In the short term, if we were provided with scenes and ranges of classificationsand high level features that will be output from the systems the vision group builds (as well as other sensors/analysers)...this would be very helpful for designing a CBR system.
What you have in the image right now is a bunch of unrelated primitive elements (short lines representing "dominant orientations," whatever that is). In themselves, they tell you next to nothing about the logical content of what you are looking at.
Next step would be to group these elements into somewhat more macroscopic features (something that is usually called "segmentation" in vision jargon), i.e. aggregates of pixels that are amenable to labeling and interpretation. I suspect that a lot of that is hard-wired in animal vision, and in computer vision it leads to ad-hoc criteria as to what constitutes an edge, a blob, a region etc.

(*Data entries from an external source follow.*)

/-- Every event keeps the press-bus accesses in order. -/
theorem State.accessesOk_exec {i : Instr} {s t : State} (h : s.accessesOk) (e : exec i s = .next t) :
    t.accessesOk := by
  have as : ∀ {f : State → State}, s.accessesAs (f s) → afterEvent f s = .next t → t.accessesOk := fun k e =>
    State.accessesOk_after (State.accessesOk_as h k) e
  have quiet : ∀ {f : State → State}, (f s).bus = s.bus → (f s).coverage = s.coverage → afterEvent f s = .next t →
      t.accessesOk := fun hb hc e => as (State.accessesAs_of hb hc) e
  have arr : ∀ {a}, afterEvent (State.arrive a) s = .next t → t.accessesOk := fun e =>
    State.accessesOk_after (State.accessesOk_arrive h _) e
  have ans : ∀ {a}, afterEvent (State.answerPass a) s = .next t → t.accessesOk := fun e =>
    State.accessesOk_after (State.accessesOk_answerPass h _) e
  cases i
  case pinReset l =>
    cases e
    have hb : ∀ c, (State.pinReset l s).bus.get c = none := fun c => by cases c <;> rfl
    have hw : (State.pinReset l s).coverage.waiting = [] := rfl
    unfold State.accessesOk
    rw [hw]
    exact ⟨fun c x hx => (by rw [hb] at hx; cases hx), by simp, List.nodup_nil⟩
  case plainAccess => exact arr e
  case refusedWrite => exact arr e
  case misfitWrite => exact arr e
  case liveRead => exact arr e
  case trimWrite => exact arr e
  case coverageWrite => exact arr e
  case foldTake => exact arr e
  case measureWrite => exact arr e
  case commit => exact arr e
  case badCode => exact arr e
  case start => exact arr e
  case stop => exact arr e
  case stopAll => exact arr e
  case arm => exact arr e
  case disarm => exact arr e
  case event => exact arr e
  case eventEnable => exact arr e
  case partStatus => exact arr e
  case engine => exact arr e
  case refusal => exact arr e
  case measureStatus => exact arr e
  case clear => exact arr e
  case lock => exact arr e
  case unlock => exact arr e
  case swap => exact arr e
  case reload => exact arr e
  case wake => exact arr e
  case park => exact arr e
  case reset => exact arr e
  case loopOn => exact arr e
  case loopOff => exact arr e
  case clearFaults => exact arr e
  case passThroughResponse => exact ans e
  case foldReadResponse => exact ans e
  case foldWriteResponse => exact ans e
  case commitResponse => exact ans e
  case answerWriteResponse => exact ans e
  case mpGrant => exact State.accessesOk_after (State.accessesOk_grant h) e
  case slotReadComplete =>
    exact as (State.complete_as (fun _ _ _ => State.accessesAs_of (by simp) (by simp)) s) e
  case clearFirstOffer => exact as ⟨by simp, by simp⟩ e
  case clearWriteComplete => exact as (State.complete_as (fun _ _ _ => ⟨by simp, by simp⟩) s) e
  case orderWriteComplete =>
    exact as (State.complete_as (fun _ _ _ => State.accessesAs_of (by simp) (by simp)) s) e
  case orderFetchError => exact as (State.complete_as (fun _ _ _ => State.accessesAs_of (by simp) (by simp)) s) e
  case mirrorWriteComplete =>
    exact as (State.complete_as (fun _ _ _ => State.accessesAs_of (by simp) (by simp)) s) e
  case noticeWriteComplete =>
    exact as (State.complete_as (fun _ _ _ => State.accessesAs_of (by simp) (by simp)) s) e
  case preloadWriteComplete =>
    exact as (State.complete_as (fun _ _ x => State.accessesAs_trans
      (State.accessesAs_of (by simp) (by simp)) (State.preloadWritten_as x.freeChannel)) s) e
  case orderCancelled => exact as (State.orderCancelled_as s) e
  case preset => exact as (State.orderRow_as verb_preset _ s) e
  case trimSet => exact as (State.orderRow_as (verb_keyRange (fun r => setTrim r.value)) _ s) e
  case trimAdd => exact as (State.orderRow_as (verb_keyRange (fun r => addTrim r.value)) _ s) e
  case corrClear => exact as (State.orderRow_as (verb_keyRange (fun _ => setCorrection 0)) _ s) e
  case hold => exact as (State.orderRow_as (verb_keyRange (fun _ => setHold true)) _ s) e
  case release => exact as (State.orderRow_as (verb_keyRange (fun _ => setHold false)) _ s) e
  case clearBank => exact as (State.orderRow_as (verb_namedBank _) _ s) e
  case lockBank => exact as (State.orderRow_as (verb_namedBank _) _ s) e
  case unlockBank => exact as (State.orderRow_as (verb_namedBank _) _ s) e
  case swapBanks => exact as (State.orderRow_as (verb_bank _) _ s) e
  case orderLoopOn => exact as (State.orderRow_as (verb_loop _) _ s) e
  case orderLoopOff => exact as (State.orderRow_as (verb_loop _) _ s) e
  case nop => exact as (State.orderRow_as verb_nop _ s) e
  case verbFault => exact as (State.orderRow_as verb_fault _ s) e
  case sheet => exact quiet (by simp) (by simp) e
  case rampComplete => exact quiet (by simp) (by simp) e
  case settleEnd => exact quiet (by simp) (by simp) e
  case sheetFiring => exact quiet (by simp) (by simp) e
  case imprRise => exact quiet (by simp) (by simp) e
  case imprFall => exact quiet (by simp) (by simp) e
  case jobchg => exact quiet (by simp) (by simp) e
  case sendingEnd => exact quiet (by simp) (by simp) e
  case gapEnd => exact quiet (by simp) (by simp) e
  case done => exact quiet (by simp) (by simp) e
  case stall => exact quiet (by simp) (by simp) e
  case report => exact quiet (by simp) (by simp) e
  case hello => exact quiet (by simp) (by simp) e
  case frameDiscarded => exact quiet (by simp) (by simp) e
  case keyFault c => exact quiet (by cases c <;> simp [State.keyFaultEvent]) (by cases c <;> simp [State.keyFaultEvent]) e
  case moveTimeout => exact quiet (by simp) (by simp) e
  case towerDown => exact quiet (by simp) (by simp) e
  case headerRead image => exact as (by
    unfold State.headerEvent
    split
    · exact State.accessesAs_trans (State.judgeHeader_as image s) (State.accessesAs_of (by simp) (by simp))
    · exact State.accessesAs_refl s) e
  case sectionRead => exact as (State.judgeSection_as _ s) e
  case sectionReloadComplete => exact as (State.sectionReloaded_as _ s) e

end Sys2Proof.Machine
end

Next you need criteria for interpreting these features. Does a line across the image represent the horizon? Do the two converging lines represent the nearby road? This is where vision merges with the cognitive process, and it could be either hard-wired or learned, for our purposes.
In my previous message, I tried to illustrate the second and third step. Beyond that, you have an essentially cognitive process of dealing with the given situation/context/whatever. This is where I assume that something like CBR would come into play.
Suppose I refine the question to:
I agree [with Todd]. That's why low-level features like these are useless unless we "organize" them in higher-level features. And that's a difficult vision problem. I agree. That's why low-level features like these are useless unless we "organize" them in higher-level features. And that's a difficult vision problem. [Referring to Todd's comment about training criteria] We may not have enough data for training. So a set of heurisitics may be more effective for recognition.
I do not in any way disagree with Todd's perspective on the most promising application of CBR. But I also think it (or other learning systems) have potential for deriving abstract features from primitive ones, and at other points.
I do not want someone to waste their time working on something that they don't believe will pan out, but at this time I think it is valuable to build system prototypes it it can be done relatively quickly, so that more people can get involved in configuring systems.
Concerning the comments of several who doubt that we have enough information to initiate training, I think we should look at interactive training. For instance, Danko said he could make out three higher features in the picture(s) Alex provided. Could he not just tell a learning system what they are?
Danko mentioned classical mid-level features - blobs, curves, etc. Note that what Alex has plotted are not yet curves (not even lines), but are simply dominant orientations at each pixel.
Organizing these primitive features into mid-level features is a difficult problem which is solved usually by minimizing a measure of error (discrepancy) between the model of those mid-level features and the existing primitives. Basically, it entails a search in the space of the free parameters of the mid-level features that will result in a good fit to the data. For example, the classical Hough transform finds straight lines in the image by doing a search in the space of all possible lines.
It would certainly be interesting if we could get a learning system do this work for us.